**What the task asks**. In the entries below, filter for the word "PROOFS" and copy every matching line.
####
theorem takeWord_fetchesLike (p : Port) (w : Word) (rest : List HostMove) (h : LatchesLike t s) :
    FetchesLike (takeWord p w rest t) (takeWord p w rest s) := by
  have hfault : s.fault = t.fault := by cases h; rfl
  have hremain : s.remain = t.remain := by cases h; rfl
  have hdecoder : decoder p s = decoder p t := by cases h; cases p <;> rfl
  unfold takeWord
  rw [hfault, hremain, hdecoder]
  split_ifs with _ hr
  · exact .waiting (withHost_latchesLike rest (holdWord_latchesLike p w h))
  · exact .sample w hr.2 (withHost_latchesLike rest h)
  · cases decoder p t with
    | some op => exact .instr _ (withHost_latchesLike rest (setDecoder_latchesLike p Option.none h))
    | none => exact takeCommand_fetchesLike p w rest h

theorem fetch_fetchesLike (h : LatchesLike t s) : FetchesLike (fetch t) (fetch s) := by
  have hhost : s.host = t.host := by cases h; rfl
  unfold fetch
  rw [hhost]
  match t.host with
  | [] => exact .idle
  | .rst :: rest => exact .rst (withHost_latchesLike rest h)
  | .send .rd w :: rest => exact .instr _ (withHost_latchesLike rest h)
  | .send .cmd w :: rest => exact takeWord_fetchesLike .cmd w rest h
  | .send .par w :: rest => exact takeWord_fetchesLike .par w rest h

theorem step_latchesLike (h : LatchesLike t s) :
    ∃ t' s', step t = .next t' ∧ step s = .next s' ∧ LatchesLike t' s' := by
  have hfetch := fetch_fetchesLike h
  unfold step
  generalize fetch t = ft, fetch s = fs at hfetch ⊢
  cases hfetch with
  | idle => exact ⟨t, s, rfl, rfl, h⟩
  | rst h' => exact ⟨_, _, rfl, rfl, powerOn_latchesLike h'⟩
  | instr i h' => exact ⟨_, _, exec_eq i _, exec_eq i _, execResult_latchesLike i h'⟩
  | sample x hr h' => exact ⟨_, _, rfl, rfl, sampleStep_latchesLike x hr h'⟩
  | reject c h' => exact ⟨_, _, rfl, rfl, raiseFault_latchesLike c h'⟩
  | waiting h' => exact ⟨_, _, rfl, rfl, h'⟩

theorem runSteps_latchesLike (k : Nat) (h : LatchesLike t s) :
    ∃ t' s', runSteps k t = .next t' ∧ runSteps k s = .next s' ∧ LatchesLike t' s' := by
  induction k generalizing t s with
  | zero => exact ⟨t, s, rfl, rfl, h⟩
  | succ k ih =>
    obtain ⟨t', s', ht, hs, h'⟩ := step_latchesLike h
    rw [runSteps_succ ht, runSteps_succ hs]
    exact ih h'

/-- RESET leaves of a configured block that is not in a PROCESS what a fresh INIT at its rate leaves, but for the
latched registers, and INIT leaves PEND_SCALE at +0.0. -/
theorem clearPhase_latchesLike_configure (hcfg : s.cfg = true) (hr : s.remain = 0#24) :
    LatchesLike (configure s.sampleRate s) (clearPhase s) := by
  cases s
  cases hcfg
  cases hr
  exact .mk _ _ _ _ (by simp)

end

/-- Settles O12: the two blocks latch alike at first, so they do after any number of steps. -/
theorem resetIsFreshInit : Obligations.ResetIsFreshInit := by
  intro s s₁ s₂ k hcfg hr hrate hreset hinit
  obtain rfl : clearPhase s = s₁ := by injection hreset
  obtain rfl : configure s.sampleRate s = s₂ := by simpa [exec_init_of_rateInRange hrate] using hinit
  obtain ⟨t₂, t₁, h₂, h₁, ⟨_, _, _, _, hl⟩⟩ := runSteps_latchesLike k (clearPhase_latchesLike_configure hcfg hr)
  exact ⟨_, t₂, h₁, h₂, rfl, rfl, rfl, rfl, hl⟩

end Sys2Proof.Machine
end

section
/-! PROOFS. The family 41_parameters.md: the parameter writes, the clamps by the patterns of their arguments, and what a
latch leaves. The idea for R92: no register of a sample step is computed from FREQ, DEPTH or WAVE, and it writes none of
them, so a sample step and a parameter write commute. -/

namespace Sys2Proof.Machine

/-! ### The parameter writes (R89 to R91) -/

/-- Settles O13: each write answers its register set. -/
theorem parameterWritesComplete : Obligations.ParameterWritesComplete :=
  fun d s => ⟨exec_eq (.setFreq d) s, exec_eq (.setDepth d) s, exec_eq (.setWave d) s⟩

/-- A SET_* is legal on every port that takes commands (30_encoding.md R72). -/
theorem legalOn_of_ne_init {op : DataOp} {p : Port} (hop : op ≠ .init) (hp : p ≠ .rd) (d : Word) :
    (op.instr d).legalOn p = true := by
  cases op with
  | init => exact absurd rfl hop
  | setFreq | setDepth | setWave =>
    cases p with
    | rd => exact absurd rfl hp
    | cmd | par => rfl

/-- The two words of a SET_*, taken in one step on either port. -/
theorem step_set {op : DataOp} {p : Port} {d : Word} {rest : List HostMove} {s : State} (hop : op ≠ .init)
    (he : expectsCommand p s) (h : s.host = .send p (encodeHead (op.instr d)) :: .send p d :: rest) :
    step s = .next (execResult (op.instr d) (withHost rest s)) := by
  have hwords : s.host = (encode (op.instr d)).map (.send p) ++ rest := by
    rw [encode, encodeData_dataInstr]; exact h
  rw [stepRunsDecodedInstruction.1 _ p rest s he (legalOn_of_ne_init hop he.1 d) hwords]
  exact exec_eq _ _

/-- Settles O14: the three command words are those of R81. -/
theorem parameterWriteOnEitherPort : Obligations.ParameterWriteOnEitherPort :=
  fun _ _ _ _ he =>
    ⟨fun h => step_set (op := .setFreq) (by decide) he h, fun h => step_set (op := .setDepth) (by decide) he h,
      fun h => step_set (op := .setWave) (by decide) he h⟩

/-! ### The clamps (R95, R96) -/

/-- Settles O17: the comparisons with 0.5 and 20.0, read branch by branch as an order of patterns. -/
theorem frequencyClamp : Obligations.FrequencyClamp := by
  intro v
  unfold clampF
  refine ite_congr (propext (F32.isNaN_iff v)) (fun _ => rfl) fun hmag => ?_
  have hn : F32.isNaN v = false := (F32.isNaN_eq_false_iff v).2 (not_lt.1 hmag)
  refine ite_congr (propext (F32.lt_pos_iff hn (by decide) (by decide))) (fun _ => rfl) fun hbelow => ?_
  have habove : F32.lt Config.freqMax v = true ↔ v.toNat < 2 ^ 31 ∧ 0x41A00000 < v.toNat :=
    F32.pos_lt_iff hn (by decide) (by decide)
  refine ite_congr (propext (habove.trans (and_iff_right ?_))) (fun _ => rfl) fun _ => rfl
  exact not_le.1 fun hs => hbelow (.inl hs)

/-- Settles O18: as for the frequency, but the lower bound is a zero, which -0.0 is not below. -/
theorem depthClamp : Obligations.DepthClamp := by
  intro v
  unfold clampD
  refine ite_congr (propext (F32.isNaN_iff v)) (fun _ => rfl) fun hmag => ?_
  have hn : F32.isNaN v = false := (F32.isNaN_eq_false_iff v).2 (not_lt.1 hmag)
  refine ite_congr (propext (lt_zero_iff hn)) (fun _ => rfl) fun hbelow => ?_
  have habove : F32.lt Config.depthMax v = true ↔ v.toNat < 2 ^ 31 ∧ 0x42C80000 < v.toNat :=
    F32.pos_lt_iff hn (by decide) (by decide)
  refine ite_congr (propext (habove.trans ?_)) (fun _ => rfl) fun _ => rfl
  omega

/-! ### The latch (R93, R94, R97, R98) -/

theorem exec_process_of_cfg {s : State} (hcfg : s.cfg = true) (cnt : BitVec 24) :
    exec (.process cnt) s = .next (latch cnt s) := by
  rw [exec_eq, execResult, if_pos hcfg]

/-- What a PROCESS of a configured block answers is its latch. -/
theorem eq_latch_of_exec_process {cnt : BitVec 24} {s t : State} (hcfg : s.cfg = true)
    (h : exec (.process cnt) s = .next t) : t = latch cnt s := by
  rw [exec_process_of_cfg hcfg] at h
  exact (Host.Outcome.next.inj h).symm

/-- Settles O20: the writes of the latch, written out. -/
theorem processLatches : Obligations.ProcessLatches := fun cnt _ hcfg => exec_process_of_cfg hcfg cnt

theorem selectTable_eq_square_iff (wave : Word) : selectTable wave = .square ↔ wave ≠ 1#32 := by
  rw [ne_eq, ← selectTable_eq_sine_iff]
  cases selectTable wave <;> decide

/-- Settles O19: WAVE is compared as a whole word. -/
theorem waveSelectsTable : Obligations.WaveSelectsTable := by
  intro cnt s t hcfg hexec
  have hone : s.wave = 1#32 ↔ s.wave.toNat = 1 := BitVec.toNat_inj.symm
  obtain rfl := eq_latch_of_exec_process hcfg hexec
  rw [latch_latSel, ne_eq, ← hone]
  exact ⟨selectTable_eq_sine_iff _, selectTable_eq_square_iff _⟩

/-- The highest rate with the lowest frequency gives the lowest scale. -/
theorem requestedScale_lowest {s : State} (hrate : s.sampleRate = 0x4B800000#32) (hfreq : s.freq = 0x3F000000#32) :
    requestedScale s = 0x387A0000#32 := by
  rw [requestedScale, samplesPerCycle, hrate, hfreq]; decide +kernel

/-- The lowest rate with the highest frequency gives the highest scale. -/
theorem requestedScale_highest {s : State} (hrate : s.sampleRate = 0x3F800000#32) (hfreq : s.freq = 0x41A00000#32) :
    requestedScale s = 0x471C4000#32 := by
  rw [requestedScale, samplesPerCycle, hrate, hfreq]; decide +kernel

/-- Settles O21: PEND_SCALE is the scale asked for, whose range `requestedScale_range` gives. -/
theorem latchedScaleInRange : Obligations.LatchedScaleInRange := by
  refine ⟨fun cnt s t hcfg hrate hexec => ?_, fun cnt s t hcfg hrate hfreq hexec => ?_,
    fun cnt s t hcfg hrate hfreq hexec => ?_⟩ <;> obtain rfl := eq_latch_of_exec_process hcfg hexec
  · exact requestedScale_range hrate
  · exact requestedScale_lowest hrate hfreq
  · exact requestedScale_highest hrate hfreq

/-! ### A parameter write beside a running PROCESS (R92) -/

/-- The sample step as one record update. After rule A the counter is 0, so rule B has nothing left to write
(42_process.md R109). -/
theorem sampleStep_eq (x : Word) (s : State) :
    sampleStep x s = { s with
      curScale := if firesA s then s.pendScale else s.curScale
      samples := if firesA s ∨ firesB s then 1#32 else s.samples + 1#32
      remain := s.remain - 1#24
      out := s.out ++ [sampleOut x s] } := by
  unfold sampleStep
  rcases resyncA_cases (stepIndex s) s with ⟨hp, hi, hA⟩ | ⟨hno, hA⟩ <;> rw [hA]
  · have hfires : firesA s := ⟨hp, hi⟩
    rcases resyncB_cases (stepIndex s) { s with curScale := s.pendScale, samples := 0#32 } with
      ⟨-, -, hB⟩ | ⟨-, hB⟩ <;> rw [hB, if_pos hfires, if_pos (.inl hfires)] <;> rfl
  · have hnoA : ¬firesA s := hno
    rcases resyncB_cases (stepIndex s) s with ⟨hlimit, hi, hB⟩ | ⟨hnoB, hB⟩ <;> rw [hB, if_neg hnoA]
    · have hfires : firesB s := ⟨hnoA, hlimit, hi⟩
      rw [if_pos (.inr hfires)]; rfl
    · have hquiet : ¬(firesA s ∨ firesB s) := not_or.2 ⟨hnoA, fun hfires => hnoB hfires.2⟩
      rw [if_neg hquiet]; rfl

@[simp] theorem sampleStep_withHost (x : Word) (moves : List HostMove) (s : State) :
    sampleStep x (withHost moves s) = withHost moves (sampleStep x s) := by
  rw [sampleStep_eq, sampleStep_eq]; rfl

/-- R92: a sample step looks at no parameter and writes none. -/
theorem execResult_sampleStep {i : Instr} (hl : i.legalOn .par = true) (x : Word) (s : State) :
    execResult i (sampleStep x s) = sampleStep x (execResult i s) := by
  rw [sampleStep_eq, sampleStep_eq]
  cases i with
  | init | reset | process | processS | rd => exact absurd hl (by simp [Instr.legalOn])
  | setFreq | setDepth | setWave => rfl

theorem expectsSample_execResult {i : Instr} (hl : i.legalOn .par = true) {s : State} (he : expectsSample s) :
    expectsSample (execResult i s) := by
  obtain ⟨f, d, w, hwrite, -⟩ := execResult_of_legalOn_par hl s
  rw [hwrite]; exact he

/-- A sample step leaves the PAR decoder alone. -/
theorem expectsCommand_par_sampleStep {s : State} (he : expectsCommand .par s) (x : Word) :
    expectsCommand .par (sampleStep x s) := by
  obtain ⟨hp, hf, -, hd⟩ := he
  rw [sampleStep_eq]; exact ⟨hp, hf, by simp, hd⟩

/-- The sample step, with the moves to come kept apart from the state. -/
theorem step_sample_withHost {x : Word} {rest : List HostMove} {s : State} (he : expectsSample s) :
    step (withHost (.send .cmd x :: rest) s) = .next (withHost rest (sampleStep x s)) := by
  rw [step_sample (s := withHost (.send .cmd x :: rest) s) he rfl]
  simp only [sampleStep_withHost]; rfl

/-- Settles O15: one step for the words of the write and one for the sample, in either order, and the two commute. -/
theorem parameterWriteMissesRunningProcess : Obligations.ParameterWriteMissesRunningProcess := by
  intro i x rest s hl he hdec
  have hpar : expectsCommand .par s := ⟨by simp, he.1, by simp, hdec⟩
  have hwriteFirst : runSteps 2 (withHost ((encode i).map (.send .par) ++ .send .cmd x :: rest) s) =
      .next (withHost rest (sampleStep x (execResult i s))) := by
    rw [runSteps_succ (step_encode _ hpar hl), runSteps_succ (step_sample_withHost (expectsSample_execResult hl he)),
      runSteps]
  have hsampleFirst : runSteps 2 (withHost (.send .cmd x :: ((encode i).map (.send .par) ++ rest)) s) =
      .next (withHost rest (execResult i (sampleStep x s))) := by
    rw [runSteps_succ (step_sample_withHost he),
      runSteps_succ (step_encode _ (expectsCommand_par_sampleStep hpar x) hl), runSteps]
  have hout : (execResult i (sampleStep x s)).out = s.out ++ [sampleOut x s] := by
    rw [(execTo_execResult i _).out_eq, sampleStep_eq]
  rw [← execResult_sampleStep hl] at hwriteFirst
  exact ⟨_, hwriteFirst, hsampleFirst, hout, rfl⟩

end Sys2Proof.Machine
end

section
/-! PROOFS. The family 42_process.md: PROCESS and PROCESS.S, and the sample step with its index, its two resync rules,
its gain and its output. The idea for the bounds on products and gains: rounding is monotone and exact on binary32
values, so a bound that is one survives every operation; whole numbers up to 2^24 are such bounds. The idea for the run
of a PROCESS: what is sent beside it changes nothing that a sample step reads. -/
####
**Exercise result**.
/-! PROOFS. The family 41_parameters.md: the parameter writes, the clamps by the patterns of their arguments, and what a
/-! PROOFS. The family 42_process.md: PROCESS and PROCESS.S, and the sample step with its index, its two resync rules,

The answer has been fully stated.